Reliability and validity assessments.
Discriminant validity
Discriminant validity denotes that, the degree to which a construct (or variable) truly differs from other constructs (especially those that are theoretically unrelated). Simply put, it tests whether a concept or measure that is thought to be irrelevant is, in fact, irrelevant. This is an important aspect of construct validity in research because it ensures that the construct being measured is unique and not simply a reflection of another construct. We used the Fornell-Larcker Criterion and Heterotrait-monotrait ratio (HTMT) to examine discriminant validity in this study. Firstly, the Fornell-Larcker criterion is a statistical approach utilized to evaluate discriminant validity in structural equation modeling (SEM), especially when applying partial least squares (PLS).It ensures that latent variable shares more variance with its assigned indicator (item) than other constructs in the model. As shown in Table 3 the square roots of AVE are greater than the correlations with other constructs which demonstrates a good discriminant validity (Fornell and Larcker, 1981b). Furthermore, Heterotrait-monotrait ratio (HTMT) is a relatively new method of assessing discriminant validity. It compares correlations between constructs (heterotrait correlations) with correlations within the same construct (unitrait correlations) (Sarstedt et al., 2021). The HTMT ratios, which assess the correlations between various traits concerning those within the same trait, demonstrate the discriminant validity of the constructs when their values are significantly below 1 or 0.90 (Leguina, 2015). As shown in Table 4 HTMT values are below the threshold of 1 or 0.90 which is another indication of good discriminant validity of our study.
Discriminant validity - fornell-larcker criterion.
Note: bold diagonal values are the square roots of AVE.
Discriminant validity-Heterotrait-monotrait ratio (HTMT).
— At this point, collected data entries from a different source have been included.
/-- Every row that uses the port: its whole form is its request followed by its end, likewise an evaluation's when none is in progress
(log entry 3, DESIGN CHOICE). A request of the Intake Unit or of the Result Writer is granted when the port is free, the turn passing
to the other, and waits otherwise; nothing else changes (R145). -/
def Obligations.RequestsAreGrantedOrWait : Prop :=
  ((∀ (s u : State) (row : Phase → Instr),
    (row = .globalRecord ∨ row = .commandTake ∨ row = .shelfConfiguration ∨ row = .candidateConfiguration ∨
      row = .shelfReport ∨ row = .observation ∨ row = .startupGlobalRead ∨ row = .shelfResultWrite ∨
      row = .candidateResultWrite ∨ row = .logEntryWrite ∨ row = .logControlWrite ∨ row = .commandCompletion ∨
      row = .abortedCompletion ∨ ∃ a, row = .hostMemoryAccess a) →
    exec (row .request) s = .next u → exec (row .whole) s = exec (row .finish) u) ∧
  (∀ s u : State, s.evaluating = none → exec (.evaluation .take) s = .next u →
    exec (.evaluation .whole) s = exec (.evaluation .finish) u)) ∧
  (∀ (s : State) (p : Position) (row : Phase → Instr), s.intake.position = some p →
    (row = (match p with
      | .global => .globalRecord
      | .slot _ => .commandTake
      | .shelfConfig _ => .shelfConfiguration
      | .candConfig _ => .candidateConfiguration
      | .report _ => .shelfReport
      | .obs _ => .observation)) →
    (s.arbiter.owner = .none → exec (row .request) s =
      .next { s with arbiter := { s.arbiter with owner := .intake, turn := .writer, intakeWaits := false } }) ∧
    (s.arbiter.owner = .localBus ∨ (∃ job, s.arbiter.owner = .writer job) → exec (row .request) s =
      .next { s with arbiter := { s.arbiter with intakeWaits := true } })) ∧
  (∀ (s : State) (item : WriteItem) (rest : List WriteItem) (row : Phase → Instr), s.writer.list = item :: rest →
    (row = (match item with
      | .shelfResult _ => .shelfResultWrite
      | .candResult _ => .candidateResultWrite
      | .logControl => .logControlWrite
      | .completion _ _ => .commandCompletion
      | .logEntry _ => .logEntryWrite)) →
    (∀ i, s.engine ≠ .starting (.slots i)) →
    (s.arbiter.owner = .none → exec (row .request) s =
      .next { s with arbiter := { s.arbiter with owner := .writer .item, turn := .intake, writerWaits := false } }) ∧
    (s.arbiter.owner = .localBus ∨ s.arbiter.owner = .intake → exec (row .request) s =
      .next { s with arbiter := { s.arbiter with writerWaits := true } })) ∧
  (∀ s : State, s.engine = .starting .readGlobal →
    (s.arbiter.owner = .none → exec (.startupGlobalRead .request) s =
      .next { s with arbiter := { s.arbiter with owner := .intake, turn := .writer, intakeWaits := false } }) ∧
    (s.arbiter.owner = .localBus ∨ (∃ job, s.arbiter.owner = .writer job) → exec (.startupGlobalRead .request) s =
      .next { s with arbiter := { s.arbiter with intakeWaits := true } })) ∧
  (∀ (s : State) (i : Fin 32), s.engine = .starting (.slots i) →
    (s.arbiter.owner = .none → exec (.abortedCompletion .request) s =
      .next { s with arbiter := { s.arbiter with owner := .writer (.abort i true), turn := .intake, writerWaits := false } }) ∧
    (s.arbiter.owner = .localBus ∨ s.arbiter.owner = .intake → exec (.abortedCompletion .request) s =
      .next { s with arbiter := { s.arbiter with writerWaits := true } }))
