@[simp] theorem State.releaseRecord_keeps (s : State) :
    (s.releaseRecord).run = s.run ∧ (s.releaseRecord).engine = s.engine ∧ (s.releaseRecord).haltCause = s.haltCause ∧
    (s.releaseRecord).resetLow = s.resetLow ∧ (s.releaseRecord).bus = s.bus ∧ (s.releaseRecord).causes = s.causes ∧
    (s.releaseRecord).enables = s.enables ∧ (s.releaseRecord).shelfChg = s.shelfChg ∧
    (s.releaseRecord).msclkH = s.msclkH ∧ (s.releaseRecord).prescaler = s.prescaler ∧ (s.releaseRecord).clock = s.clock ∧
    (s.releaseRecord).mem = s.mem ∧ (s.releaseRecord).intake = s.intake ∧ (s.releaseRecord).cands = s.cands ∧
    (s.releaseRecord).params = s.params ∧ (s.releaseRecord).requests = s.requests ∧
    (s.releaseRecord).shelves = s.shelves ∧ (s.releaseRecord).judged = s.judged ∧ (s.releaseRecord).queue = s.queue ∧
    (s.releaseRecord).evaluating = s.evaluating ∧ (s.releaseRecord).writer = s.writer ∧
    (s.releaseRecord).powerOns = s.powerOns ∧ (s.releaseRecord).pending = s.pending := by
  unfold State.releaseRecord; (try dsimp only); (repeat' split) <;> simp

@[simp] theorem State.makeAccess_keeps (s : State) (a : HostAccess) :
    (s.makeAccess a).run = s.run ∧ (s.makeAccess a).engine = s.engine ∧ (s.makeAccess a).haltCause = s.haltCause ∧
    (s.makeAccess a).resetLow = s.resetLow ∧ (s.makeAccess a).causes = s.causes ∧ (s.makeAccess a).enables = s.enables ∧
    (s.makeAccess a).shelfChg = s.shelfChg ∧ (s.makeAccess a).msclkH = s.msclkH ∧
    (s.makeAccess a).prescaler = s.prescaler ∧ (s.makeAccess a).clock = s.clock ∧ (s.makeAccess a).intake = s.intake ∧
    (s.makeAccess a).cands = s.cands ∧ (s.makeAccess a).params = s.params ∧ (s.makeAccess a).requests = s.requests ∧
    (s.makeAccess a).shelves = s.shelves ∧ (s.makeAccess a).judged = s.judged ∧ (s.makeAccess a).queue = s.queue ∧
    (s.makeAccess a).evaluating = s.evaluating ∧ (s.makeAccess a).writer = s.writer ∧
    (s.makeAccess a).powerOns = s.powerOns ∧ (s.makeAccess a).pending = s.pending := by
  unfold State.makeAccess; (try dsimp only); (repeat' split) <;> simp

@[simp] theorem State.finishHost_keeps (s : State) (a : HostAccess) :
    (s.finishHost a).run = s.run ∧ (s.finishHost a).engine = s.engine ∧ (s.finishHost a).haltCause = s.haltCause ∧
    (s.finishHost a).resetLow = s.resetLow ∧ (s.finishHost a).causes = s.causes ∧ (s.finishHost a).enables = s.enables ∧
    (s.finishHost a).shelfChg = s.shelfChg ∧ (s.finishHost a).msclkH = s.msclkH ∧
    (s.finishHost a).prescaler = s.prescaler ∧ (s.finishHost a).clock = s.clock ∧ (s.finishHost a).intake = s.intake ∧
    (s.finishHost a).cands = s.cands ∧ (s.finishHost a).params = s.params ∧ (s.finishHost a).requests = s.requests ∧
    (s.finishHost a).shelves = s.shelves ∧ (s.finishHost a).judged = s.judged ∧ (s.finishHost a).queue = s.queue ∧
    (s.finishHost a).evaluating = s.evaluating ∧ (s.finishHost a).writer = s.writer ∧
    (s.finishHost a).powerOns = s.powerOns ∧ (s.finishHost a).pending = s.pending := by
  unfold State.finishHost; (try dsimp only); (repeat' split) <;> simp

@[simp] theorem State.publishCand_keeps (s : State) (k : Fin 256) :
    (s.publishCand k).run = s.run ∧ (s.publishCand k).engine = s.engine ∧ (s.publishCand k).haltCause = s.haltCause ∧
    (s.publishCand k).resetLow = s.resetLow ∧ (s.publishCand k).bus = s.bus ∧ (s.publishCand k).causes = s.causes ∧
    (s.publishCand k).enables = s.enables ∧ (s.publishCand k).shelfChg = s.shelfChg ∧
    (s.publishCand k).msclkH = s.msclkH ∧ (s.publishCand k).prescaler = s.prescaler ∧ (s.publishCand k).clock = s.clock ∧
    (s.publishCand k).mem = s.mem ∧ (s.publishCand k).arbiter = s.arbiter ∧ (s.publishCand k).intake = s.intake ∧
    (s.publishCand k).cands = s.cands ∧ (s.publishCand k).params = s.params ∧ (s.publishCand k).requests = s.requests ∧
    (s.publishCand k).shelves = s.shelves ∧ (s.publishCand k).judged = s.judged ∧ (s.publishCand k).queue = s.queue ∧
    (s.publishCand k).evaluating = s.evaluating ∧ (s.publishCand k).powerOns = s.powerOns ∧
    (s.publishCand k).pending = s.pending := by
  simp [State.publishCand]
Variance inflation factor (VIF) analysis
VIF (variance inflation factor) is a measure used to identify multicollinearity in regression analysis. Multicollinearity occurs when the independent variables (predictor variables) in a regression model are highly correlated with each other, which may distort the estimates of regression coefficients and affect the interpretability of the model (Akinwande et al., 2015; Liao and Valliant, 2012). The general rule is that when the VIF exceeds 4 then it warrants further investigation while VIFs exceeding 10 are signs of serious multicollinearity requiring correction (Wetherill et al., 1986). As presented in Table 5 all the VIF values are underneath 4 indicative that are no issues of multicollinearity in our study.
Variance inflation factor (VIF) analysis.
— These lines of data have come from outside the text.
theorem serviceLaw_kept : Kept ServiceLaw := by
  constructor
  case congr => intro s t hk hs; exact hs.same (hk.shelves.resolve_left (by decide)) (hk.cands.resolve_left (by decide))
  case takeCommand => intro s i c _ hs; exact hs.shelf i (State.setShelf_shelves s i _) rfl (fun h => h)
  case outcome => intro s i out seq _ hs; exact hs.shelf i (State.setShelf_shelves s i _) rfl (fun h => h)
  case observation =>
    intro s k o hs
    rcases s.observation_cases k o with ⟨_, h⟩ | ⟨ho, h⟩ <;> rw [h]
    exacts [hs, hs.candEvent k (fun _ h => absurd h ho)]
  case reportExpiry =>
    intro s k hs
    have h1 : s.cands[k].state = .off → (s.cands[k].reportExpires s.params[shelfOf k] s.clock).1.state = .off := by
      generalize s.cands[k] = c; intro ho; unfold Candidate.reportExpires; simp [ho]
    rcases s.reportExpiry_cases k with h | h <;> rw [h]
    exacts [hs.cand k rfl (State.setCand_cands s k _) (fun _ => h1), hs.candEvent k (fun _ => h1)]
  case condemn =>
    intro s k hs
    rcases s.condemnCand_cases k with h | ⟨c, hc, h⟩ <;> rw [h]
    · exact hs
    · refine hs.candEvent k (fun _ ho => ?_)
      revert hc ho
      generalize s.cands[k] = a
      intro hc ho
      simp [Candidate.condemn, ho] at hc
  case holdOff => intro s k h hs; exact hs.candEvent k (fun _ ho => by rw [h] at ho; cases ho)
  case wtr => intro s k h hs; exact hs.candEvent k (fun _ ho => by rw [h] at ho; cases ho)
  case candConfigured =>
    intro s k cfg out hs
    refine hs.candEvent k (fun hd ho => ?_)
    revert hd ho
    generalize s.cands[k] = a
    generalize s.shelves[shelfOf k] = b
    intro hd ho
    simp [Candidate.configure, Shelf.enabled, hd, ho]
  case candRefused => intro s k cause hs; exact hs.candEvent k (fun _ ho => ho)
  case rebase =>
    intro s hs k hk
    simp only [State.rebase] at hk ⊢
    rw [map_at, if_pos (hs k hk)]; exact hs k hk
  case endEvaluation =>
    intro s e _ hs
    exact hs.shelf e.shelf (State.endEvaluation_shelves s e) (by simp) (evaluated_disabled e _)
  case shelfConfigured => intro s i cfg out seq hn hs; exact hs.shelfConfigured hn _ _ _
  case disable => intro s i _ _ hs; exact hs.disableShelf i
  case lock => intro s i _ h hs; exact hs.shelf i (State.lockShelf_shelves s i) (by simp) (fun h => by cases h)
  case loseLock => intro s i _ h hs; exact hs.shelf i (State.loseLock_shelves s i) (by simp) (fun h => by cases h)
  case acquisitionFails => intro s i _ h hs; exact hs.shelf i (State.acquisitionFails_shelves s i) (by simp) (fun h => by cases h)
  case learned => intro s i _ h hs; exact hs.shelf i (State.learned_shelves s i) (by simp) (fun h => h)
  case holdoverExpires => intro s i _ h hs; exact hs.shelf i (State.holdoverExpires_shelves s i) (by simp) (fun h => by cases h)
  case tick =>
    intro s hs k hk
    simp only [State.tickNow] at hk ⊢
    rw [map_at] at hk ⊢; exact hs k hk
  case powerOn => intro s _ k _; rw [State.powerOn_cands, replicate_at]; rfl
  case fullReset => intro s n _ k _; rw [State.fullReset_cands, replicate_at]; rfl
  case restart => intro s n _ k _; rw [State.restart_cands, replicate_at]; rfl
  all_goals intros; rename_i hs; exact hs.same (by simp) (by simp)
Outer loading and R-squared
R-squared (R²), also known as the coefficient of determination, is a statistical measure used in regression analysis to evaluate how well a model explains variation in a dependent variable. It indicates the goodness of fit of a model by quantifying the proportion of variance in the dependent variable that can be predicted from the independent variables. The r-square estimations shown in Table 6 and represented in Figure 2 demonstration that performance expectancy, organizational factors and effort expectancy accounted 29.8% of variance toward behavioral intention. Additionally, intention explained about 41.9% of the variance toward adoption behavior.
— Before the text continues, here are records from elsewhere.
-- ==== Sys2Proof/Tests/Slice0.lean ====
section
/-! SUPPORT. Tests: what well-formedness refuses, figures and sequences worked out in the spec, one step for each row, and for each
statement with hypotheses states that meet them. Expected values come from the spec: the section stands with each test. -/

namespace Sys2Proof.Tests

set_option Elab.async false

open Sys2Proof.Machine

/-! ### Well-formed commands -/

theorem test_wf_runSet : (Instr.runSet 0).wf = false ∧ (Instr.runSet 1).wf = true := by decide

theorem test_wf_runClear : (Instr.runClear 1).wf = false ∧ (Instr.runClear 0).wf = true := by decide

theorem test_wf_sweepNow : (Instr.sweepNow 1).wf = false ∧ (Instr.sweepNow 3).wf = true := by decide

theorem test_wf_restart : (Instr.restart 0xC 0).wf = false ∧ (Instr.restart 5 0).wf = true := by decide

theorem test_wf_fullReset : (Instr.fullReset 7 0).wf = false ∧ (Instr.fullReset 8 0).wf = true := by decide

theorem test_wf_registerWriteRefused :
    (Instr.registerWriteRefused 7 .read).wf = false ∧ (Instr.registerWriteRefused 8 .read).wf = true ∧
      (Instr.registerWriteRefused 5 (.write 0)).wf = false ∧ (Instr.registerWriteRefused 6 (.write 0)).wf = true := by decide

/-- No word spells a command: no row of the table gives bits. -/
theorem test_no_word_spells_a_command (nbits w : Nat) (s : State) :
    decodeTableWord nbits w = none ∧ s.withFetchWord nbits w = s := ⟨rfl, rfl⟩

/-! ### Frequency arithmetic -/

/-- Section 3.6.1: what one count is worth. -/
theorem test_one_count :
    rawOffset 2048001 2048000 1 = 488 ∧ rawOffset 10000001 10000000 1 = 100 ∧ rawOffset 160000001 10000000 16 = 6 ∧
      rawOffset 19440001 19440000 1 = 51 ∧ rawOffset 311040001 19440000 16 = 3 ∧ rawOffset 3200000001 200000000 16 = 0 := by
  decide +kernel

/-- Section 3.6.2: the raw offsets of the five observations. -/
theorem test_drift_raw :
    rawOffset 19440077 19440000 1 = 3961 ∧ rawOffset 77760330 19440000 4 = 4244 ∧ rawOffset 19440250 19440000 1 = 12860 ∧
      rawOffset 19440000 19440000 1 = 0 := by decide +kernel

/-- Section 3.6.2: the averages and FREQ after each observation, with L = 4,600 and k = 2. -/
theorem test_drift_average :
    updateAverage 2 none 3961 = 3961 ∧ judgeFreq (some 3961) 4600 false = false ∧
      updateAverage 2 (some 3961) 4244 = 4032 ∧ judgeFreq (some 4032) 4600 false = false ∧
      updateAverage 2 (some 4032) 12860 = 6239 ∧ judgeFreq (some 6239) 4600 false = true ∧
      updateAverage 2 (some 6239) 0 = 4679 ∧ judgeFreq (some 4679) 4600 true = true ∧
      updateAverage 2 (some 4679) 0 = 3509 ∧ judgeFreq (some 3509) 4600 true = false := by decide +kernel

/-- Section 3.6.3: a step of 1,000 ppb under k = 2, and where the average comes to rest. -/
theorem test_step_under_two :
    updateAverage 2 (some 0) 1000 = 250 ∧ updateAverage 2 (some 250) 1000 = 438 ∧ updateAverage 2 (some 438) 1000 = 579 ∧
      updateAverage 2 (some 579) 1000 = 684 ∧ updateAverage 2 (some 684) 1000 = 763 ∧ updateAverage 2 (some 763) 1000 = 822 ∧
      updateAverage 2 (some 998) 1000 = 999 ∧ updateAverage 2 (some 999) 1000 = 999 ∧ updateAverage 2 (some 0) (-1000) = -250 := by
  decide +kernel

/-- Section 3.6.4: the limit cases. -/
theorem test_offset_limits :
    rawOffset 0 19440000 1 = -1000000 ∧ rawOffset 21000000 19440000 1 = 1000000 ∧ rawOffset 4294967295 1000 1 = 1000000 ∧
      rawOffset 3200000032 200000000 16 = 10 ∧ rawOffset 1024008 1024000 1 = 7813 ∧ rawOffset 1023992 1024000 1 = -7813 ∧
      updateAverage 2 (some 6) 0 = 4 ∧ updateAverage 2 (some 1) 0 = 1 ∧ updateAverage 0 (some 500) (-200) = -200 ∧
      updateAverage 6 (some (-1000000)) 0 = -984375 ∧ usableGate 0 = false ∧ usableGate 17 = false ∧ usableGate 16 = true := by
  decide +kernel

/-- R55: the clearing bounds. -/
theorem test_clearing_bounds :
    clearingBound 1 = 1 ∧ clearingBound 8 = 7 ∧ clearingBound 100 = 88 ∧ clearingBound 2000 = 1750 ∧ clearingBound 4600 = 4025 ∧
      clearingBound 1000000 = 875000 := by decide +kernel

/-! ### Helpers -/

/-- The state a command answers. -/
def after (c : Instr) (s : State) : State :=
  match exec c s with
  | .next t => t
  | .fault _ => s
  | .refused _ => s

theorem exec_after {c : Instr} {s t : State} (h : exec c s = .next t) : exec c s = .next (after c s) := by unfold after; rw [h]

/-- A memory that holds words at byte offsets. -/
def memoryOf (words : List (Nat × Nat)) : Memory :=
  Memory.writeWords [] (words.map fun p => (BitVec.ofNat 14 (p.1 / 4), BitVec.ofNat 32 p.2))

/-- A deadline that has not come due. -/
def at_ (t : Nat) : Option Deadline := some { time := t, due := false }

/-- A deadline that has come due. -/
def due (t : Nat) : Option Deadline := some { time := t, due := true }

/-- RUNNING with RUN set, at a time. -/
def running (now : Nat) : State := { State.reset with run := true, engine := .running, clock := now }

/-- A sweep is at a position, its transaction in progress, with a memory. -/
def reading (s : State) (p : Position) (words : List (Nat × Nat)) : State :=
  { s with
    mem := memoryOf words
    arbiter := { s.arbiter with owner := .intake }
    intake := { s.intake with position := some p } }

/-- The Result Writer's transaction for the head of its list is in progress. -/
def writing (s : State) (l : List WriteItem) : State :=
  { s with arbiter := { s.arbiter with owner := .writer .item }, writer := { s.writer with list := l } }

/-! ### The site of section 11.1 once it runs -/

/-- The monitoring parameters of shelf 0. -/
def params0 : MonitorParams := ⟨4, 2, 2, 25, 45⟩

/-- Candidate 0·0: LINE, AVAILABLE with marking QC2. -/
def line00 : Candidate :=
  { Candidate.reset with
    config := { kind := .line, priority := 1, cap := .qc1, frequency := 19440000, limit := 4600, timeout := 2000 }
    state := .available, history := [false, false, false, false], received := some .qc2, average := some 0, lastRaw := some 0 }

/-- Candidate 0·1: STATION, AVAILABLE. -/
def station01 : Candidate :=
  { Candidate.reset with
    config := { kind := .station, priority := 2, cap := .qc3, frequency := 10000000, limit := 2000, timeout := 2000 }
    state := .available, history := [false] }

/-- Candidate 1·0: PEER with source 0, AVAILABLE. -/
def peer10 : Candidate :=
  { Candidate.reset with
    config := { kind := .peer 0, priority := 1, cap := .qc1, frequency := 10000000, limit := 2000, timeout := 2000 }
    state := .available, history := [false] }

/-- Shelf 0: LOCKED on slot 0 with history, sending QC2. -/
def shelf0 : Shelf :=
  { Shelf.reset 0 with
    config := { ShelfConfig.reset with enable := true, monitor := params0, learningTime := 60, acqTimeout := 20 }
    outcome := .applied, outcomeSeq := 1, state := .locked, selected := some 0, historyValid := true, switchCount := 1
    lastReason := .policy
    published :=
      { Published.reset 0 with
        state := .locked, selected := some 0, outputClass := .qc2, barring := .slot 0, historyValid := true, switchCount := 1
        lastReason := .policy, outcome := .applied, outcomeSeq := 1 } }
Outer loadings and r-square values.
R-square values.
Structural model
The bootstrapping process was utilized to study the hypotheses of this study. The structural mode examines the hypothesized relationship in this study. Table 7 shows the results of a statistical analysis, from structural equation modeling (SEM) using Smart PLS or regression analysis, showing the relationship between different variables, their beta values (regression coefficients), standard deviation (STDEV), T-statistic (t-value), p-value and the final decision regarding acceptance or rejection of the hypothesis. Also, R-squared (R²), is also recognized as the coefficient of determination, is a statistical measure used in regression analysis to evaluate how well a model explains variation in a dependent variable. It indicates the goodness of fit of a model by quantifying the proportion of variance in the dependent variable that can be predicted from the independent variables. The results of the direct research hypothesis tested showed that both performance expectancy (β = 0.231, p > 0.05) and effort expectancy (β = 0.193, p > 0.05) have a positive signification influence on the intention to use e-commerce systems. According H1 and H2 were supported. Also, the intention to use showed a positive significant influence on behavioral adoption (β = 0.319, p > 0.05). H3 was subsequently supported. However, organizational factors failed to be significant in driving the intention to use (β = 0.160, p > 0.05). H4 was not supported. In terms of the moderating analysis, it was shown that the entire three moderation hypotheses were supported. Specifically, technological factors were noteworthy in moderating the influence of both performance expectancy (β = 0.018, p > 0.05) and effort expectancy (β = 0.065, p > 0.05) on the behavioral intention to use. H5 and H6 were thus supported. Finally, environmental factors were significant in moderating the influence of intention to use on adoption behavior (β = 0.017, p > 0.05). The results of the hypothesis and the validated structural model with p-values as well as r-square estimates are shown in Table 7 and Figure 3 respectively.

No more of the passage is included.